Auger shuddered, imagining what that kind of tectonic reorganisation implied for her beloved cities. “So an invasion is inevitable?”
“I’m saying it is rather more likely now than it was six months ago. That’s why some of us—moderates—have long advocated a strengthening of the Thresher position. Call it a deterrent.”
“And it’s that simple? You help us make this alien junk work just so that we will have a chance of standing up to your own people when the shit comes down?”
“Would it help if I made it sound more complicated than it really is?”
“Excuse me if I don’t take you at your word, Niagara, but I’ve only met two Slashers in my life and one of them was a lying little shit.”
“If it’s any consolation,” he said, “Cassandra is one of the staunchest moderates in the entire movement. If you ever needed a friend in the Polities, she’s it.”
Skellsgard interposed herself between Auger and the Slasher, holding up her hands as if blocking a fight. “I know this comes as a shock,” she said to Auger, “but they really aren’t all villains who’d sooner see us wiped out of existence.”
“Believe me, I sympathise with your position,” Niagara said to Auger. “I know that terraforming Earth would erase your life’s work. I’m simply of the opinion that the end would justify the means.”
“Do you believe that, Niagara: that the end always justifies the means?” Auger asked.
“Mostly,” he said. “And some would say that—judging by your own track record—you share something of the same philosophy.”
“Over your dead body.”
“Or the dead body of a boy?” He shook his head. “Sorry.
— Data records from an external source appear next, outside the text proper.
-- ==== Sys2Proof/Machine/Fetch.lean ====
section
/-! DEFINITION. Taking the host's next action (R34, R38, R41) and decoding a command (R48, R49). -/

namespace Sys2Proof.Machine

/-- What one step has to do: nothing more (CORE idles, is reset, or has answered a malformed command), or run a command in
the state that has taken it from the port. -/
def fetch (s : State) : Option Instr × State :=
  match s.inputs with
  -- R177: with no command issued, CORE is idle and holds all state.
  | [] => (none, s)
  -- R180: the reset the integration asserts.
  | .reset :: rest => (none, resetState { s with inputs := rest })
  | .command c :: rest =>
    match decode c with
    -- R161: a malformed word or operand count raises `IllegalCommand`.
    | .error _ => (none, raise .illegalCommand { s with inputs := rest })
    | .ok i => (some i, { s with inputs := rest })

/-- The state with a command placed where the next step takes its command. -/
def placeCommand (c : Command) (s : State) : State := { s with inputs := .command c :: s.inputs }

end Sys2Proof.Machine
end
That was uncalled for. But the point remains: you’ve always had a certain unflinching instinct for what needs to be done to achieve a particular outcome. I admire that, Verity. I think you have every chance of completing this mission.”
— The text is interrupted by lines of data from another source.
-- ==== Sys2Proof/Safety.lean ====
section
/-! DEFINITION. What counts as a safe step, and the invariants of the state between commands. -/

namespace Sys2Proof.Machine

/-- A step is safe when it gives a next state: CORE goes on (R163, R168). -/
def Safe (r : Result) : Prop := ∃ t, r = .next t

/-- Between commands (R15): `BUF_v` in canonical form, `LEN_v` a multiple of 8, `FILL_v = (LEN_v / 8) mod B`, and bytes
`FILL_v` to B − 1 of `BUF_v` zero. -/
def HashUnit.Inv {v : Variant} (u : HashUnit v) : Prop :=
  u.buf.wf v.blockBytes = true ∧ u.len.toNat % 8 = 0 ∧ u.fill.val = u.len.toNat / 8 % v.blockBytes ∧
    ∀ a, u.fill.val ≤ a → u.buf.read a = 0#8

/-- Every buffer is in canonical form (R30). -/
def State.MemInv (s : State) : Prop :=
  s.s32.buf.wf 64 = true ∧ s.s64.buf.wf 128 = true ∧ s.hmac.hout.wf 64 = true

/-- Both hash units are as R15 says between commands. -/
def State.HashInv (s : State) : Prop := s.s32.Inv ∧ s.s64.Inv

/-- `IV = LAST = CBC_IV` (R18). -/
def State.ChainInv (s : State) : Prop := s.cbc.iv = Config.cbcIv ∧ s.cbc.last = Config.cbcIv

/-- The number of round-key words a key length uses: 4·(NR + 1), or none without a key (R17, R91). -/
def KeyLen.scheduleWords : KeyLen → Nat
  | .zero => 0
  | .four => 44
  | .six => 52
  | .eight => 60

/-- `KEYED` says whether a key is held, and words above the schedule are zero (R17). -/
def State.KeyInv (s : State) : Prop :=
  (s.ciph.keyed = true ↔ s.ciph.nk ≠ .zero) ∧ ∀ i : Fin 60, s.ciph.nk.scheduleWords ≤ i.val → s.ciph.w[i] = 0#32

/-- `PRIV` is zero until `KX_KEYGEN` has run (R19, R22). -/
def State.PrivInv (s : State) : Prop := s.kx.privv = false → s.kx.priv = Vector.replicate 32 0#8

/-- `ERRS` and `LASTERR` tell one story: no error since reset and code 0, or some error and its code, 1 to 4 (R14, R160,
R163). -/
def State.ErrInv (s : State) : Prop :=
  (s.errs = false ∧ s.lasterr = 0#4) ∨ (s.errs = true ∧ 1 ≤ s.lasterr.toNat ∧ s.lasterr.toNat ≤ 4)

/-- The last response has a code of R160; one that reports an error has an empty result, and the error is recorded (R36,
R163). -/
def State.RespInv (s : State) : Prop :=
  ∀ r, s.resp = some r → r.code.toNat ≤ 4 ∧ (r.code ≠ 0#4 → r.dout = [] ∧ s.errs = true ∧ s.lasterr = r.code)

/-- All of them. -/
def State.Inv (s : State) : Prop :=
  s.MemInv ∧ s.HashInv ∧ s.ChainInv ∧ s.KeyInv ∧ s.PrivInv ∧ s.ErrInv ∧ s.RespInv

/-! ### The ladder's domain (R139) -/

/-- The values one ladder step's arithmetic names, in R137's order. -/
def ladderArithNamed (x : Fe) (l : Ladder) : List Int :=
  let e := Fe.add l.a l.c
  let a := Fe.sub l.a l.c
  let c := Fe.add l.b l.d
  let b := Fe.sub l.b l.d
  let d := Fe.sqr e
  let f := Fe.sqr a
  let a' := Fe.mul c a
  let c' := Fe.mul b e
  let e' := Fe.add a' c'
  let a'' := Fe.sub a' c'
  let b' := Fe.sqr a''
  let c'' := Fe.sub d f
  let g := Fe.mul c'' Fe.a24
  let g' := Fe.add g d
  e ++ a ++ c ++ b ++ Fe.mulNamed e e ++ Fe.mulNamed a a ++ Fe.mulNamed c a ++ Fe.mulNamed b e ++ e' ++ a''
    ++ Fe.mulNamed a'' a'' ++ c'' ++ Fe.mulNamed c'' Fe.a24 ++ g' ++ Fe.mulNamed c'' g' ++ Fe.mulNamed d f
    ++ Fe.mulNamed b' x ++ Fe.mulNamed e' e'

/-- Whether the steps at bits `i − 1` down to 0 stay in the domain of R116. -/
def ladderLoopDomain (z : Bytes) (x : Fe) : Nat → Ladder → Bool
  | 0, _ => true
  | i + 1, l =>
    inDomain (ladderArithNamed x (ladderSwap (scalarBit z i) l))
      && ladderLoopDomain z x i (ladderStep x (scalarBit z i) l)

/-- Whether `ScalarMult_n(s, q)` stays in the domain of R116, inversion, last product and pack included (R139). -/
def scalarMultDomain (s q : Bytes) : Bool :=
  let x := Fe.unpack q
  let l := ladderLoop (clamp s) x (8 * s.length - 1) (ladderStart x)
  ladderLoopDomain (clamp s) x (8 * s.length - 1) (ladderStart x) && invLoopDomain l.c 254 l.c
    && inDomain (Fe.mulNamed l.a (Fe.inv l.c)) && inDomain (Fe.packNamed (Fe.mul l.a (Fe.inv l.c)))

/-! ### Errors (R160 to R169) -/

/-- The response says the command executed, with this result (R36). -/
def OkWith (t : State) (d : Bytes) : Prop := t.resp = some { code := 0#4, dout := d }

/-- What a command needs before it runs is absent (R165). -/
def needsConfig (i : Instr) (s : State) : Bool :=
  match i with
  | .aesCipher _ | .aesInvcipher _ | .cbcEncrypt _ | .cbcDecrypt _ => !s.ciph.keyed
  | .hmacDigest _ _ => !s.hmac.hcfg
  | .kxShared _ => !s.kx.privv
  | .nop | .rdStatus | .softReset | .hashInit _ | .hashUpdate _ _ | .hashFinal _ | .hashDigest _ _ | .hmacConfig _
  | .hmacRead | .aesKeyexp _ _ | .feUnpack _ _ | .fePack _ | .feAdd _ _ _ | .feSub _ _ _ | .feMul _ _ _ | .feSqr _ _
  | .feCarry _ _ | .feCswap _ _ _ | .feInv _ _ | .feConst _ _ | .feMov _ _ | .x25519 _ _ | .x25519_64 _ _ | .kxKeygen => false

/-- The columns "uses rd/ra/rb/sel" and "DIN" of R48. -/
structure Uses where
  rd  : Bool
  ra  : Bool
  rb  : Bool
  sel : Bool
  din : Nat
  deriving DecidableEq, Repr

/-- The two columns of R48, opcode by opcode: none for an unassigned one. Written from the columns, not from the masks. -/
def usesOf (opc : BitVec 8) : Option Uses :=
  match opc.toNat with
  | 0x00 | 0x01 | 0x02 | 0x22 | 0x70 => some ⟨false, false, false, false, 0⟩
  | 0x10 | 0x12 | 0x20 => some ⟨false, false, false, true, 0⟩
  | 0x11 | 0x13 | 0x30 => some ⟨false, false, false, true, 1⟩
  | 0x31 | 0x32 | 0x40 | 0x41 | 0x71 => some ⟨false, false, false, false, 1⟩
  | 0x21 | 0x60 | 0x61 => some ⟨false, false, false, false, 2⟩
  | 0x50 => some ⟨true, false, false, false, 1⟩
  | 0x51 => some ⟨false, true, false, false, 0⟩
  | 0x52 | 0x53 | 0x54 => some ⟨true, true, true, false, 0⟩
  | 0x55 | 0x56 | 0x58 | 0x5A => some ⟨true, true, false, false, 0⟩
  | 0x57 => some ⟨false, true, true, true, 0⟩
  | 0x59 => some ⟨true, false, false, true, 0⟩
  | _ => none

/-- A command word with its operand strings is malformed (R49): (a) its opcode is unassigned, (b) `rsv` is not 0, (c) a
field it does not use is not 0, (d) the number of operand strings is not the row's. -/
def Malformed (c : Command) : Prop :=
  match usesOf (c.word.extractLsb' 24 8) with
  | none => True
  | some u =>
    c.word.extractLsb' 8 4 ≠ 0#4
      ∨ (u.rd = false ∧ c.word.extractLsb' 20 4 ≠ 0#4) ∨ (u.ra = false ∧ c.word.extractLsb' 16 4 ≠ 0#4)
      ∨ (u.rb = false ∧ c.word.extractLsb' 12 4 ≠ 0#4) ∨ (u.sel = false ∧ c.word.extractLsb' 0 8 ≠ 0#8)
      ∨ c.din.length ≠ u.din

/-! ### Read and write sets (R24) -/

/-- The state elements of R10. -/
inductive Element where
  | f (i : FReg)
  | h (v : Variant)
  | buf (v : Variant)
  | fill (v : Variant)
  | len (v : Variant)
  | hcfg
  | hsel
  | hout
  | keyed
  | nk
  | w
  | iv
  | last
  | privv
  | priv
  | errs
  | lasterr
  deriving DecidableEq, Repr

/-- The element belongs to hash unit `v`. -/
def Element.inUnit (v : Variant) : Element → Bool
  | .h v' | .buf v' | .fill v' | .len v' => decide (v' = v)
  | .f _ | .hcfg | .hsel | .hout | .keyed | .nk | .w | .iv | .last | .privv | .priv | .errs | .lasterr => false

/-- The element is part of the cipher unit. -/
def Element.inCipher : Element → Bool
  | .keyed | .nk | .w => true
  | .f _ | .h _ | .buf _ | .fill _ | .len _ | .hcfg | .hsel | .hout | .iv | .last | .privv | .priv | .errs | .lasterr => false

/-- The element is one `STATUS` shows (R14). -/
def Element.inStatus : Element → Bool
  | .keyed | .nk | .hcfg | .hsel | .privv | .errs | .lasterr => true
  | .f _ | .h _ | .buf _ | .fill _ | .len _ | .hout | .w | .iv | .last | .priv => false

/-- Two states agree on an element. -/
def Same (x : Element) (s t : State) : Prop :=
  match x with
  | .f i => getF s i = getF t i
  | .h v => (getUnit s v).h = (getUnit t v).h
  | .buf v => (getUnit s v).buf = (getUnit t v).buf
  | .fill v => (getUnit s v).fill = (getUnit t v).fill
  | .len v => (getUnit s v).len = (getUnit t v).len
  | .hcfg => s.hmac.hcfg = t.hmac.hcfg
  | .hsel => s.hmac.hsel = t.hmac.hsel
  | .hout => s.hmac.hout = t.hmac.hout
  | .keyed => s.ciph.keyed = t.ciph.keyed
  | .nk => s.ciph.nk = t.ciph.nk
  | .w => s.ciph.w = t.ciph.w
  | .iv => s.cbc.iv = t.cbc.iv
  | .last => s.cbc.last = t.cbc.last
  | .privv => s.kx.privv = t.kx.privv
  | .priv => s.kx.priv = t.kx.priv
  | .errs => s.errs = t.errs
  | .lasterr => s.lasterr = t.lasterr

/-- The element is in the hash unit a selector names. -/
def inSelected (sel : BitVec 8) (x : Element) : Bool :=
  match variantOf sel with
  | none => false
  | some v => x.inUnit v

/-- The column "writes" of R24. The selected unit of `HMAC_DIGEST` is the state's `HSEL`. -/
def writes (i : Instr) (s : State) (x : Element) : Bool :=
  match i with
  | .nop | .rdStatus | .hmacRead | .aesCipher _ | .aesInvcipher _ | .fePack _ | .x25519 _ _ | .x25519_64 _ _
  | .kxShared _ => false
  | .softReset => true
  | .hashInit sel | .hashUpdate sel _ | .hashFinal sel | .hashDigest sel _ => inSelected sel x
  | .hmacConfig _ => decide (x = .hcfg ∨ x = .hsel)
  | .hmacDigest _ _ => decide (x = .hout) || x.inUnit s.hmac.hsel
  | .aesKeyexp _ _ => x.inCipher
  | .cbcEncrypt _ | .cbcDecrypt _ => decide (x = .iv ∨ x = .last)
  | .feUnpack rd _ | .feConst rd _ | .feAdd rd _ _ | .feSub rd _ _ | .feMul rd _ _ | .feSqr rd _ | .feCarry rd _
  | .feInv rd _ | .feMov rd _ => decide (x = .f rd)
  | .feCswap ra rb _ => decide (x = .f ra ∨ x = .f rb)
  | .kxKeygen => decide (x = .priv ∨ x = .privv)

/-- The column "reads" of R24, the `RND` port apart. -/
def reads (i : Instr) (x : Element) : Bool :=
  match i with
  | .nop | .softReset | .hashInit _ | .hashDigest _ _ | .hmacConfig _ | .aesKeyexp _ _ | .feUnpack _ _ | .feConst _ _
  | .x25519 _ _ | .x25519_64 _ _ | .kxKeygen => false
  | .rdStatus => x.inStatus
  | .hashUpdate sel _ | .hashFinal sel => inSelected sel x
  | .hmacDigest _ _ => decide (x = .hcfg ∨ x = .hsel)
  | .hmacRead => decide (x = .hcfg ∨ x = .hsel ∨ x = .hout)
  | .aesCipher _ | .aesInvcipher _ | .cbcEncrypt _ | .cbcDecrypt _ => x.inCipher
  | .fePack ra | .feSqr _ ra | .feCarry _ ra | .feInv _ ra | .feMov _ ra => decide (x = .f ra)
  | .feAdd _ ra rb | .feSub _ ra rb | .feMul _ ra rb | .feCswap ra rb _ => decide (x = .f ra ∨ x = .f rb)
  | .kxShared _ => decide (x = .priv ∨ x = .privv)

/-- The commands R33 lists as idempotent. -/
def idempotent : Instr → Bool
  | .nop | .rdStatus | .softReset | .hashInit _ | .hashDigest _ _ | .hmacConfig _ | .hmacDigest _ _ | .hmacRead
  | .aesKeyexp _ _ | .aesCipher _ | .aesInvcipher _ | .cbcEncrypt _ | .cbcDecrypt _ | .feUnpack _ _ | .fePack _
  | .feConst _ _ | .feMov _ _ | .x25519 _ _ | .x25519_64 _ _ | .kxShared _ => true
  | .feAdd rd ra rb | .feSub rd ra rb | .feMul rd ra rb => decide (rd ≠ ra ∧ rd ≠ rb)
  | .feSqr rd ra | .feCarry rd ra | .feInv rd ra => decide (rd ≠ ra)
  | .feCswap _ _ sel => decide (sel = 0#8)
  | .hashUpdate _ _ | .hashFinal _ | .kxKeygen => false

/-! ### Limbs (R116) -/

/-- `F[i][k]`, the integer its container holds (R11, R116). -/
def limb (s : State) (i : FReg) (k : Fin 16) : Int := (getF s i)[k].toInt

/-- A value in [−2^63, 2^63) (R116). -/
def InRange (x : Int) : Prop := -2 ^ 63 ≤ x ∧ x < 2 ^ 63

/-- One of the values a field command names is outside [−2^63, 2^63), where R116 gives it no meaning. Which values are named is
DEDUCED (assumption 7); `FE_INV` is followed through all its iterations (R126). -/
def leavesDomain (i : Instr) (s : State) : Bool :=
  match i with
  | .feAdd _ ra rb => !inDomain (Fe.add (feOf s ra) (feOf s rb))
  | .feSub _ ra rb => !inDomain (Fe.sub (feOf s ra) (feOf s rb))
  | .feMul _ ra rb => !inDomain (Fe.mulNamed (feOf s ra) (feOf s rb))
  | .feSqr _ ra => !inDomain (Fe.mulNamed (feOf s ra) (feOf s ra))
  | .feCarry _ ra => !inDomain (Fe.carryNamed (feOf s ra))
  | .feInv _ ra => !invLoopDomain (feOf s ra) 254 (feOf s ra)
  | .fePack ra => !inDomain (Fe.packNamed (feOf s ra))
  | .nop | .rdStatus | .softReset | .hashInit _ | .hashUpdate _ _ | .hashFinal _ | .hashDigest _ _ | .hmacConfig _
  | .hmacDigest _ _ | .hmacRead | .aesKeyexp _ _ | .aesCipher _ | .aesInvcipher _ | .cbcEncrypt _ | .cbcDecrypt _
  | .feUnpack _ _ | .feCswap _ _ _ | .feConst _ _ | .feMov _ _ | .x25519 _ _ | .x25519_64 _ _ | .kxKeygen | .kxShared _ => false

/-! ### Runs of commands, and the ladder at the value level (R142) -/

/-- Commands executed one after the other, up to the first that stops (R38). -/
def runAll : List Instr → State → Result
  | [], s => .next s
  | i :: is, s =>
    match exec i s with
    | .next t => runAll is t
    | .fault r => .fault r
    | .refused r => .refused r

/-- The responses a host sees while commands execute one after the other, up to the first that stops (R36, R41). -/
def responses : List Instr → State → List (Option Response)
  | [], _ => []
  | i :: is, s =>
    match exec i s with
    | .next t => t.resp :: responses is t
    | .fault _ | .refused _ => []

/-- A hash unit as `HASH_INIT` leaves it: `H_v` initial, every byte of `BUF_v` 0, `FILL_v` and `LEN_v` 0 (R64). -/
def HashUnit.Fresh {v : Variant} (u : HashUnit v) : Prop :=
  u.h = h0 v ∧ (∀ a, u.buf.read a = 0#8) ∧ u.fill.val = 0 ∧ u.len.toNat = 0

/-- The running values of R142. -/
structure ValueLadder where
  x2 : Int
  z2 : Int
  x3 : Int
  z3 : Int
  deriving DecidableEq, Repr

/-- The two conditional swaps of R142. -/
def valueSwap (kt : Bool) (l : ValueLadder) : ValueLadder :=
  if kt then { x2 := l.x3, z2 := l.z3, x3 := l.x2, z3 := l.z2 } else l

/-- One step of R142, between its swaps, in GF(p). -/
def valueArith (x1 : Int) (l : ValueLadder) : ValueLadder :=
  let A := l.x2 + l.z2
  let AA := A ^ 2
  let B := l.x2 - l.z2
  let BB := B ^ 2
  let E := AA - BB
  let C := l.x3 + l.z3
  let D := l.x3 - l.z3
  let DA := D * A
  let CB := C * B
  { x3 := (DA + CB) ^ 2 % fieldPrime, z3 := x1 * (DA - CB) ^ 2 % fieldPrime, x2 := AA * BB % fieldPrime,
    z2 := E * (AA + 121665 * E) % fieldPrime }

/-- The steps of R142 for the bits t − 1 down to 0 of `k`. -/
def valueLoop (k : Nat) (x1 : Int) : Nat → ValueLadder → ValueLadder
  | 0, l => l
  | t + 1, l => valueLoop k x1 t (valueSwap (k.testBit t) (valueArith x1 (valueSwap (k.testBit t) l)))

/-- The value R142 gives `ScalarMult_n(s, q)`: x2 · z2^(p−2) in GF(p). -/
def valueScalarMult (s q : Bytes) : Int :=
  let u := (leNat q % 2 ^ 255 : Nat) % fieldPrime
  let l := valueLoop (leNat (clamp s)) u (8 * s.length - 1) { x2 := 1, z2 := 0, x3 := u, z3 := 1 }
  l.x2 * l.z2 ^ (2 ^ 255 - 21) % fieldPrime

end Sys2Proof.Machine
end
“Now we’re getting somewhere,” she said. “How much do you know about all this?”
“I know that sensitive property has gone missing at the other end of that hyperweb connection, and that you are excellently equipped to recover it.”
“Why can’t you recover it?”
“Because I don’t know the territory like you do. Nor does Skellsgard, or Aveling, or anyone else in this organisation. The only person who did know it well enough was Susan White, and she’s dead.”
“That’s a detail Caliskan didn’t quite get around to telling me.”
“Would it have made a difference to your decision?”
“It might.”
“Then he was right not to mention it. But there’s more to my answer than you might be aware of. It’s not just that I don’t know the territory. I can’t even enter it—I would die if I tried.”
“And me?”
“You won’t find it a problem.” Niagara turned to face the transport that had just been loaded into the bubble. Technicians were still attending to various details around the outside, but everything about their actions suggested that all was going according to plan.
“You want me to get in that thing, don’t you? Without a clue as to what’s at the other end.”
“It’s a thirty-hour journey,” Niagara said. “There’ll be plenty of time to catch up on the way.”
“Can I back out?”
“It’s a little late for that now, don’t you think?” Without waiting for an answer from Auger, he turned his attention to Skellsgard. “Is she ready for her language lesson?”